*** EXTRACTED ENTRIES ***
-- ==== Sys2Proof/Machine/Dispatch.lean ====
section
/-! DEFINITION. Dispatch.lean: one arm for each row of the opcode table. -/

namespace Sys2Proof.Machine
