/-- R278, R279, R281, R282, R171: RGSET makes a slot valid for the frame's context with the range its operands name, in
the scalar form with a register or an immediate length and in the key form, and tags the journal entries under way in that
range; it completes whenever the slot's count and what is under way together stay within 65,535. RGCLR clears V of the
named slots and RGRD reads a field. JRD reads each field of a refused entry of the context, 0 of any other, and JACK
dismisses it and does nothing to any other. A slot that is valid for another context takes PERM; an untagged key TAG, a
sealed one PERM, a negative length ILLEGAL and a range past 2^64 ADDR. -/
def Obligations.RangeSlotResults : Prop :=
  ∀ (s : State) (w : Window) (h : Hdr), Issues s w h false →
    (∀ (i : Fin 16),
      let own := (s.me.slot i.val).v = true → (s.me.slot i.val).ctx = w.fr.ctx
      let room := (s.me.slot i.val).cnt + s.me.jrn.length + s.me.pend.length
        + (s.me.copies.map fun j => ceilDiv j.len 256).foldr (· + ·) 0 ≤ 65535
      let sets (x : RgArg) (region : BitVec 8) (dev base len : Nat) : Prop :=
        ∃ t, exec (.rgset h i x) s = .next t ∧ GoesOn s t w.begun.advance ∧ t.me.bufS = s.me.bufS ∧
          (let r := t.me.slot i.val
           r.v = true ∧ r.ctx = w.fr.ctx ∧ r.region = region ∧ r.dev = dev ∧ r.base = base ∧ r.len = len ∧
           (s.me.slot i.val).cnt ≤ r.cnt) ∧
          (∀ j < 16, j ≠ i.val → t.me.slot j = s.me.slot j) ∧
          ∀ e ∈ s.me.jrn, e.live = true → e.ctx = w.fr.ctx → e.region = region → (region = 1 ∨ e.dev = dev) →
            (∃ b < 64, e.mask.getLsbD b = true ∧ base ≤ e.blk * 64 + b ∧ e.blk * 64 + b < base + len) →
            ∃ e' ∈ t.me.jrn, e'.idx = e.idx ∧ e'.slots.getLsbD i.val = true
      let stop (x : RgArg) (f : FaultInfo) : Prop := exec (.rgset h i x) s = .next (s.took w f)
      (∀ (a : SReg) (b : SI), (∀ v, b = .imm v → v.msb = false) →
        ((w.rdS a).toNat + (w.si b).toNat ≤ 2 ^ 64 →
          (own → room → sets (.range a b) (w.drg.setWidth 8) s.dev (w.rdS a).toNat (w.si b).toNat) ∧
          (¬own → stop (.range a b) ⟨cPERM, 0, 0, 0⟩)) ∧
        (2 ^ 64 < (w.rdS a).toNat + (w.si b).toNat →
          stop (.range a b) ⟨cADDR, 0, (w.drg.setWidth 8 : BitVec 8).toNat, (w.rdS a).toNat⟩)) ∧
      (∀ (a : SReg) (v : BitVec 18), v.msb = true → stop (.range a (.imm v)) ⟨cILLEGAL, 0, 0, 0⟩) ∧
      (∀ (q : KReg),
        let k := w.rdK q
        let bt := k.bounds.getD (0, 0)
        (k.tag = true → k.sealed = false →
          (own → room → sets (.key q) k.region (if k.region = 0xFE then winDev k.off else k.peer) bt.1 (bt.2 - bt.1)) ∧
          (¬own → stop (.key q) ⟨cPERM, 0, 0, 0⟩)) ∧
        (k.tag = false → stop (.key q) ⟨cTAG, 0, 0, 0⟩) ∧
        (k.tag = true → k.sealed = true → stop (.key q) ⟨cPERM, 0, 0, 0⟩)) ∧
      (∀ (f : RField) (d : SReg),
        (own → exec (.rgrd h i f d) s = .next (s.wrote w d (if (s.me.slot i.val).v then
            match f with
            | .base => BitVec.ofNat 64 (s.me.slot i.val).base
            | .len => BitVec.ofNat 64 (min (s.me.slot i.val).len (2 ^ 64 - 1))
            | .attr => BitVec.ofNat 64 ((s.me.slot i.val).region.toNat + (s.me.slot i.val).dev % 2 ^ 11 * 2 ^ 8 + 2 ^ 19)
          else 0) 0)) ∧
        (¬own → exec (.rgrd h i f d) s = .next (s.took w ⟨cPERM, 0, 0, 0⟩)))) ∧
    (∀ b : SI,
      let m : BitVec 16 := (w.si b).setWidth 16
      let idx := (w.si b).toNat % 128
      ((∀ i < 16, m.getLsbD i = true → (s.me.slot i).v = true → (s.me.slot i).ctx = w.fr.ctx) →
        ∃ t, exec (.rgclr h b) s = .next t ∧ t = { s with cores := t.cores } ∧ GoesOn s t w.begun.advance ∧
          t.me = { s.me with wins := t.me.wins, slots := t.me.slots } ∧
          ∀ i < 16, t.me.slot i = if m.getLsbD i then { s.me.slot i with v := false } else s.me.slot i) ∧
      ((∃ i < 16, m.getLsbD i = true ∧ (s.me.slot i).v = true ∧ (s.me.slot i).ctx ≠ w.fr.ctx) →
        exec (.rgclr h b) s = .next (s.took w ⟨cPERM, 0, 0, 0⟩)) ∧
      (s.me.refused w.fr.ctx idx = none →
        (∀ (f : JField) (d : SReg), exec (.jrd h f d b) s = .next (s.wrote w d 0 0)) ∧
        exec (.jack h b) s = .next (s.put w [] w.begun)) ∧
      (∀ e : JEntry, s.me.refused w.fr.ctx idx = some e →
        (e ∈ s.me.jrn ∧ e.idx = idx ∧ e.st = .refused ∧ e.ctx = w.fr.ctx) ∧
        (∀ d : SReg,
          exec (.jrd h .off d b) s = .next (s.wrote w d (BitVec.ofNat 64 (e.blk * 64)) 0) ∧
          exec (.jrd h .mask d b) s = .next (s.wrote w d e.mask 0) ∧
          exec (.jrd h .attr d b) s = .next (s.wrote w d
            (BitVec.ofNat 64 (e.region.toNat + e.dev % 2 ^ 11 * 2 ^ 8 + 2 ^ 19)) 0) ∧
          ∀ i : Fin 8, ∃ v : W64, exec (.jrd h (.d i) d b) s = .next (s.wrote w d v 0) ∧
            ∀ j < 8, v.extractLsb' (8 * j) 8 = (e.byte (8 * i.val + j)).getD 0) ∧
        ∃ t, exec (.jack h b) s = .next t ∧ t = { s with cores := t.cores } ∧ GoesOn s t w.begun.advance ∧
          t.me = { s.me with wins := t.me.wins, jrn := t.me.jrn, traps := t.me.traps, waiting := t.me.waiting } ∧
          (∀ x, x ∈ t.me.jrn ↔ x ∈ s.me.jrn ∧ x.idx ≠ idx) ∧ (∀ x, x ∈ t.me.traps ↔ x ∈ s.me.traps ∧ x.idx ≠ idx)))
***
*** EXTRACTED ENTRIES ***
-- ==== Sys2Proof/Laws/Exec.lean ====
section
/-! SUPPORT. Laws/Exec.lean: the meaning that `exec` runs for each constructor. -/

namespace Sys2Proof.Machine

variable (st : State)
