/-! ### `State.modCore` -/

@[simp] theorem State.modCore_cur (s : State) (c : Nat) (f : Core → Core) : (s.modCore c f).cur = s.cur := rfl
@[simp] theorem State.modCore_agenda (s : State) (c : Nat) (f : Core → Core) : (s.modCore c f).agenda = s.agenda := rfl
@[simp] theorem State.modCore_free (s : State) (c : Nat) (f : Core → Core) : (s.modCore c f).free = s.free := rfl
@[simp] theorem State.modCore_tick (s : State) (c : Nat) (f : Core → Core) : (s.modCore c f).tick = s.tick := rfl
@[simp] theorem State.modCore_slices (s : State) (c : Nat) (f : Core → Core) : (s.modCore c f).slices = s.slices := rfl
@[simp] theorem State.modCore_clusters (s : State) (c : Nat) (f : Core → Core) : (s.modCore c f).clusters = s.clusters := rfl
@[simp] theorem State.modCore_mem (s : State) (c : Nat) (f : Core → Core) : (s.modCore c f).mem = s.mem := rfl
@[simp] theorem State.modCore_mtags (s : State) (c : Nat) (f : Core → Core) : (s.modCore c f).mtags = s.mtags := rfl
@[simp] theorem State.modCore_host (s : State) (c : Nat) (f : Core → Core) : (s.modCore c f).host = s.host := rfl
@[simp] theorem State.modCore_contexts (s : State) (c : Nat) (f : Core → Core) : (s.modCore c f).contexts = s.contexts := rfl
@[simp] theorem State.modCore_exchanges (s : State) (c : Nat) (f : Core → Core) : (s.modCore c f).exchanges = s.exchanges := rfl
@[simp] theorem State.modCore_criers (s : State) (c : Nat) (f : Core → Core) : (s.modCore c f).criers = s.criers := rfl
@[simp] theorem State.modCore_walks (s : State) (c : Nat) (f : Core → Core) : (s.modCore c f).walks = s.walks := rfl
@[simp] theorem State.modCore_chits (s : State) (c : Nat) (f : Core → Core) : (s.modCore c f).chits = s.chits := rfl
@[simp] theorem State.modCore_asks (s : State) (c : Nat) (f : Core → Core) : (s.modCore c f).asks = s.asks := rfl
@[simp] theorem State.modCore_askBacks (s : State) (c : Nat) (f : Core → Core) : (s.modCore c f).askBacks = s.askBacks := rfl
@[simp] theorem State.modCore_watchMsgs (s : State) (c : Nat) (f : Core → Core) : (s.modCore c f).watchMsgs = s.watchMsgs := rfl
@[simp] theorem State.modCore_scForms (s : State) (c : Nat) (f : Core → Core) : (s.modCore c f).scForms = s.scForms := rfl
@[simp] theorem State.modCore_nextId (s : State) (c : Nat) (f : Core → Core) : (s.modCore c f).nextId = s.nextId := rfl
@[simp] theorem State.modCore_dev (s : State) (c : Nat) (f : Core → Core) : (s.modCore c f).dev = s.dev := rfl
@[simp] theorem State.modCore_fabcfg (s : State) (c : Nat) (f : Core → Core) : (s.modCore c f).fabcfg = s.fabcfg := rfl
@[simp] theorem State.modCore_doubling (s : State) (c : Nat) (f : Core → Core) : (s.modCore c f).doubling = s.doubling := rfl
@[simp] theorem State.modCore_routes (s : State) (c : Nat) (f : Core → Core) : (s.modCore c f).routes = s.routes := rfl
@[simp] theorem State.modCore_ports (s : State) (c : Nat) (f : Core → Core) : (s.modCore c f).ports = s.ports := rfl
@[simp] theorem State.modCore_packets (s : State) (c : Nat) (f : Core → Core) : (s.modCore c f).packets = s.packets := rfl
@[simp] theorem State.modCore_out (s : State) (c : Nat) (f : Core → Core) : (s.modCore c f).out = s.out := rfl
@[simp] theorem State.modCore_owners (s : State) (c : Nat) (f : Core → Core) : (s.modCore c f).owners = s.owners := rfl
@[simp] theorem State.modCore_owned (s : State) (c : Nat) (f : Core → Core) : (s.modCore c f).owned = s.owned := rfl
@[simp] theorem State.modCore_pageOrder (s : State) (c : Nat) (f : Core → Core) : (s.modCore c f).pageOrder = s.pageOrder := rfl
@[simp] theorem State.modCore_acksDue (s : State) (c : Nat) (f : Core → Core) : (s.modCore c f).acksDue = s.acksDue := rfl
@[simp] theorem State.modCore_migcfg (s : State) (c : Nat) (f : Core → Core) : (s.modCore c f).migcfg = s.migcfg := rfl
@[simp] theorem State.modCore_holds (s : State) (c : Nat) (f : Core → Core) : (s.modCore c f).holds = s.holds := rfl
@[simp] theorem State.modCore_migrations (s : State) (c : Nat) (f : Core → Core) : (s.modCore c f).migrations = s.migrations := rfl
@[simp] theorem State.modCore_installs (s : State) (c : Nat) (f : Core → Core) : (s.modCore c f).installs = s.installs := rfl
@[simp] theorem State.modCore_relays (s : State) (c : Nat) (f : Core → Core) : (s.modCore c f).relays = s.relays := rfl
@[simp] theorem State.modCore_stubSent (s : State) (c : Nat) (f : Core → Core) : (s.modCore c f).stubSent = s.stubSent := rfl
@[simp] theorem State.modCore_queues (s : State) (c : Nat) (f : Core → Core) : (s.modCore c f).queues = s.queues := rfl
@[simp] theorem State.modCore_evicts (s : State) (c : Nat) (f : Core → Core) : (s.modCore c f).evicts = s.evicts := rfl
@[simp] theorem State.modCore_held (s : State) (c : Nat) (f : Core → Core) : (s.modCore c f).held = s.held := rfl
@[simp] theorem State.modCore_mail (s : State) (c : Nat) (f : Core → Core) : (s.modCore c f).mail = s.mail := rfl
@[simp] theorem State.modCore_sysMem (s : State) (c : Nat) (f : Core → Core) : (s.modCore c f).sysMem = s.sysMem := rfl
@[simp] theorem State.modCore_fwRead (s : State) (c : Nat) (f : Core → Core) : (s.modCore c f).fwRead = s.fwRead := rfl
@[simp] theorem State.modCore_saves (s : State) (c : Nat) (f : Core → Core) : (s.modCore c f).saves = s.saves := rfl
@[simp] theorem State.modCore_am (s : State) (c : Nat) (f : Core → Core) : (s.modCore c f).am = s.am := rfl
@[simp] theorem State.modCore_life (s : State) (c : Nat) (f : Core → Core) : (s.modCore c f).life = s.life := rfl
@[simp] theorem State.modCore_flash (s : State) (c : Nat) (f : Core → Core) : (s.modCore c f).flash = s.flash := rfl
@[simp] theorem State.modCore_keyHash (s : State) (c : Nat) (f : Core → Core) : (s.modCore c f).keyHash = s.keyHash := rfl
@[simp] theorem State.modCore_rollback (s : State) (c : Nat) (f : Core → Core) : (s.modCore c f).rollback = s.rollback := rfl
***
From the records above, transcribe exactly the run of lines that opens with the line holding "-- ==== Sys2Proof/Machine/Dispatch.lean" and closes with the line holding "named slots and", both included.

*WRITTEN REPLY*.
-- ==== Sys2Proof/Machine/Dispatch.lean ====
section
/-! DEFINITION. Dispatch.lean: one arm for each row of the opcode table. -/

namespace Sys2Proof.Machine
/-- R278, R279, R281, R282, R171: RGSET makes a slot valid for the frame's context with the range its operands name, in
the scalar form with a register or an immediate length and in the key form, and tags the journal entries under way in that
range; it completes whenever the slot's count and what is under way together stay within 65,535. RGCLR clears V of the
named slots and RGRD reads a field. JRD reads each field of a refused entry of the context, 0 of any other, and JACK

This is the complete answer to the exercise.